Entries supplied: Begin

-- ==== Sys2Proof/Config.lean ====
section
/-! DEFINITION. What one implementation of the device fixes and the spec does not give, as constants without a body:
nothing in Lean can evaluate them, so a claim about them holds for every value (log entries 5, 6, 7 and 18). -/

namespace Sys2Proof.Config

/-- The key-wrap of NIST SP 800-38F under the device key-encryption key (R58): the 64-byte key pair of a 72-byte blob,
or nothing where the blob fails unwrapping. -/
opaque keyUnwrap : List Byte → Option (BitVec 512)

/-- What a byte of a 64-byte unit reads as when the unit was written under one key and is read under another (R59):
the XTS decryption under the second key of the encryption under the first. The arguments are the two keys, the unit's
local address, the unit's plaintext as written and the byte's place in it. A key is named by a number. -/
opaque xtsReread : Nat → Nat → Nat → List Byte → Nat → Byte

/-- SHA-384 (R60, R62, R28). -/
opaque sha384 : List Byte → BitVec 384

/-- RSA-3072 PSS SHA-384 verification: modulus, exponent, message, signature (R60, R61). -/
opaque rsaVerify : List Byte → List Byte → List Byte → List Byte → Bool

/-- The RSA-3072 and SLH-DSA-SHA2-192s signatures of an attestation report under the device's own keys (R35). -/
opaque attestRsa : List Byte → List Byte
opaque attestSlh : List Byte → List Byte

/-- The parts of the check of a firmware image (R28, R29), whose byte layout the spec does not give: the header is well
formed, its security version, whether it asks to raise the fused count, and the four results of VERIFY. -/
opaque imgHeaderOk : List (Nat × Byte) → Bool
opaque imgVersion : List (Nat × Byte) → Nat
opaque imgRaise : List (Nat × Byte) → Bool
opaque imgRsaKeyOk : List (Nat × Byte) → Bool
opaque imgSlhKeyOk : List (Nat × Byte) → Bool
opaque imgRsaSigOk : List (Nat × Byte) → Bool
opaque imgSlhSigOk : List (Nat × Byte) → Bool
opaque imgSigned : List (Nat × Byte) → List Byte

/-- Bits 51:8 of the address of the firmware default vector table, which lies in the code region (R61, R223). -/
opaque firmwareTable : Nat

/-- The HBM4E stack that holds a local address (DETAIL of R225): the spec gives no interleave over stacks. -/
opaque stackOf : Nat → Nat

/-- The number that DETAIL gives an SRAM level (R217): the spec does not number the levels. -/
opaque levelNumber : Nat → Nat

/-- A free value: the n-th value the spec leaves undefined in a run, at the width asked for (log entry 18). -/
opaque freeWord : Nat → Word

/-- A free choice between two outcomes that the spec allows (log entry 18). -/
opaque freeBool : Nat → Bool

/-- The stored row and column offset of an operand's offset under a pitch of 0, by which R377 and R391 divide (log entry 35). -/
opaque zeroPitch : Int → Int × Nat

end Sys2Proof.Config
end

Entries supplied: End

* [What the task asks]:
Give back all of the entries exactly as written.

* [Answer box]:
-- ==== Sys2Proof/Config.lean ====
section
/-! DEFINITION. What one implementation of the device fixes and the spec does not give, as constants without a body:
nothing in Lean can evaluate them, so a claim about them holds for every value (log entries 5, 6, 7 and 18). -/

namespace Sys2Proof.Config

/-- The key-wrap of NIST SP 800-38F under the device key-encryption key (R58): the 64-byte key pair of a 72-byte blob,
or nothing where the blob fails unwrapping. -/
opaque keyUnwrap : List Byte → Option (BitVec 512)

/-- What a byte of a 64-byte unit reads as when the unit was written under one key and is read under another (R59):
the XTS decryption under the second key of the encryption under the first. The arguments are the two keys, the unit's
local address, the unit's plaintext as written and the byte's place in it. A key is named by a number. -/
opaque xtsReread : Nat → Nat → Nat → List Byte → Nat → Byte

/-- SHA-384 (R60, R62, R28). -/
opaque sha384 : List Byte → BitVec 384

/-- RSA-3072 PSS SHA-384 verification: modulus, exponent, message, signature (R60, R61). -/
opaque rsaVerify : List Byte → List Byte → List Byte → List Byte → Bool

/-- The RSA-3072 and SLH-DSA-SHA2-192s signatures of an attestation report under the device's own keys (R35). -/
opaque attestRsa : List Byte → List Byte
opaque attestSlh : List Byte → List Byte

/-- The parts of the check of a firmware image (R28, R29), whose byte layout the spec does not give: the header is well
formed, its security version, whether it asks to raise the fused count, and the four results of VERIFY. -/
opaque imgHeaderOk : List (Nat × Byte) → Bool
opaque imgVersion : List (Nat × Byte) → Nat
opaque imgRaise : List (Nat × Byte) → Bool
opaque imgRsaKeyOk : List (Nat × Byte) → Bool
opaque imgSlhKeyOk : List (Nat × Byte) → Bool
opaque imgRsaSigOk : List (Nat × Byte) → Bool
opaque imgSlhSigOk : List (Nat × Byte) → Bool
opaque imgSigned : List (Nat × Byte) → List Byte

/-- Bits 51:8 of the address of the firmware default vector table, which lies in the code region (R61, R223). -/
opaque firmwareTable : Nat

/-- The HBM4E stack that holds a local address (DETAIL of R225): the spec gives no interleave over stacks. -/
opaque stackOf : Nat → Nat

/-- The number that DETAIL gives an SRAM level (R217): the spec does not number the levels. -/
opaque levelNumber : Nat → Nat

/-- A free value: the n-th value the spec leaves undefined in a run, at the width asked for (log entry 18). -/
opaque freeWord : Nat → Word

/-- A free choice between two outcomes that the spec allows (log entry 18). -/
opaque freeBool : Nat → Bool

/-- The stored row and column offset of an operand's offset under a pitch of 0, by which R377 and R391 divide (log entry 35). -/
opaque zeroPitch : Int → Int × Nat

end Sys2Proof.Config
end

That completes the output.